Chen and Ma’s simulation is, ironically, a perfect illustration of this principle. The “success” of their model is a direct result of the intelligent agency of the programmers who infused the system with foresight, goal-oriented rules, and functional information. We know from our uniform and repeated experience that intelligent agents are the only cause capable of generating complex, specified information and building functionally integrated systems. The authors’ simulation, therefore, does not model unguided nature; it models the process of design.

The problem of homochirality is not a puzzle for an intelligent designer. Any engineer building a system with threaded parts (screws, bolts) would intuitively use all right-handed or all left-handed threads to ensure functional compatibility. Homochirality is not a surprising outcome of chance that needs a convoluted explanation; it is a clear and expected hallmark of a pre-engineered system designed for functional coherence. The biblical framework, which posits a Creator God, provides a causally adequate explanation for the origin of both the information-rich genetic code and the elegant chemical architecture, like homochirality, upon which it depends.

Conclusion

The study by Chen and Ma does not solve the origin of homochirality. Instead, it demonstrates through a contrived computer model that the only way to achieve homochirality is to imbue a system with pre-existing, information-rich, goal-directed rules. By assuming functional monomers, programming in a “magic” supply chain, and encoding the very properties of chiral selection they seek to explain, the authors have created a powerful, though inadvertent, argument for intelligent design.
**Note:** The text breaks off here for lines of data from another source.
/-- R117 (with R107, R253): every parameter of both methods: its value and whether it is the escape. -/
def Obligations.PartitionParameters : Prop :=
  ∀ s : State, s.fault = false →
    (s.bitpos + 4 ≤ s.bitLength → ∀ e ∈
      [(Instr.param4RiceK0, 0, false), (.param4RiceK1, 1, false), (.param4RiceK2, 2, false), (.param4RiceK3, 3, false),
       (.param4RiceK4, 4, false), (.param4RiceK5, 5, false), (.param4RiceK6, 6, false), (.param4RiceK7, 7, false),
       (.param4RiceK8, 8, false), (.param4RiceK9, 9, false), (.param4RiceK10, 10, false), (.param4RiceK11, 11, false),
       (.param4RiceK12, 12, false), (.param4RiceK13, 13, false), (.param4RiceK14, 14, false),
       (.param4Escape, 15, true)],
      exec e.1 s = .next { s with
        bitpos := s.bitpos + 4, work := { s.work with param := e.2.1, escaped := e.2.2 } }) ∧
    (s.bitpos + 5 ≤ s.bitLength → ∀ e ∈
      [(Instr.param5RiceK0, 0, false), (.param5RiceK1, 1, false), (.param5RiceK2, 2, false), (.param5RiceK3, 3, false),
       (.param5RiceK4, 4, false), (.param5RiceK5, 5, false), (.param5RiceK6, 6, false), (.param5RiceK7, 7, false),
       (.param5RiceK8, 8, false), (.param5RiceK9, 9, false), (.param5RiceK10, 10, false), (.param5RiceK11, 11, false),
       (.param5RiceK12, 12, false), (.param5RiceK13, 13, false), (.param5RiceK14, 14, false),
       (.param5RiceK15, 15, false), (.param5RiceK16, 16, false), (.param5RiceK17, 17, false),
       (.param5RiceK18, 18, false), (.param5RiceK19, 19, false), (.param5RiceK20, 20, false),
       (.param5RiceK21, 21, false), (.param5RiceK22, 22, false), (.param5RiceK23, 23, false),
       (.param5RiceK24, 24, false), (.param5RiceK25, 25, false), (.param5RiceK26, 26, false),
       (.param5RiceK27, 27, false), (.param5RiceK28, 28, false), (.param5RiceK29, 29, false),
       (.param5RiceK30, 30, false), (.param5Escape, 31, true)],
      exec e.1 s = .next { s with
        bitpos := s.bitpos + 5, work := { s.work with param := e.2.1, escaped := e.2.2 } })

/-- R256, R254, R226: an escape width is kept; a raw residual is stored as it is and a Rice word as the folded value of
`q·2^k + r`, unshifted, in the next cell of the channel; A06 when that value leaves 64 bits. -/
def Obligations.ResidualsAreStored : Prop :=
  ∀ s : State, s.fault = false →
    (∀ n : BitVec 5, s.bitpos + 5 ≤ s.bitLength →
      exec (.escapeWidth n) s = .next { s with bitpos := s.bitpos + 5, work := { s.work with bitCount := n.toNat } }) ∧
    (s.work.ch ≤ 1 → s.work.index < s.capacity →
      (∀ (width : Nat) (v : Int), (Instr.rawResidual width v).WellFormed → s.bitpos + width ≤ s.bitLength →
        ∃ t, exec (.rawResidual width v) s = .next t ∧
          t = { s with bitpos := s.bitpos + width, work := { s.work with index := s.work.index + 1 },
                       sb0 := t.sb0, sb1 := t.sb1 } ∧
          Writes s t s.work.ch s.work.index (s.work.index + 1) fun _ => v) ∧
      ∀ k q r : Nat, (Instr.riceWord k q r).WellFormed → s.bitpos + (q + 1 + k) ≤ s.bitLength →
        ∀ v : Int, (v = if (q * 2 ^ k + r) % 2 = 0 then ((q * 2 ^ k + r : Nat) : Int) / 2
            else -(((q * 2 ^ k + r : Nat) : Int) - 1) / 2 - 1) →
          (-2 ^ 63 ≤ v → v ≤ 2 ^ 63 - 1 →
            ∃ t, exec (.riceWord k q r) s = .next t ∧
              t = { s with bitpos := s.bitpos + (q + 1 + k), work := { s.work with index := s.work.index + 1 },
                           sb0 := t.sb0, sb1 := t.sb1 } ∧
              Writes s t s.work.ch s.work.index (s.work.index + 1) fun _ => v) ∧
          (v < -2 ^ 63 ∨ 2 ^ 63 - 1 < v → FaultsWith (exec (.riceWord k q r) s) s ⟨.a06, ⟨none, none⟩⟩))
The evidence, when analyzed rigorously, does not point to an unguided process. The fatal hurdles of chemical reality and the hyper-astronomical odds against the chance origin of specified information remain firmly in place. This study reinforces the conclusion that intelligence is the only known cause sufficient to explain the integrated functional complexity of life, from its chemical foundations to its genetic code.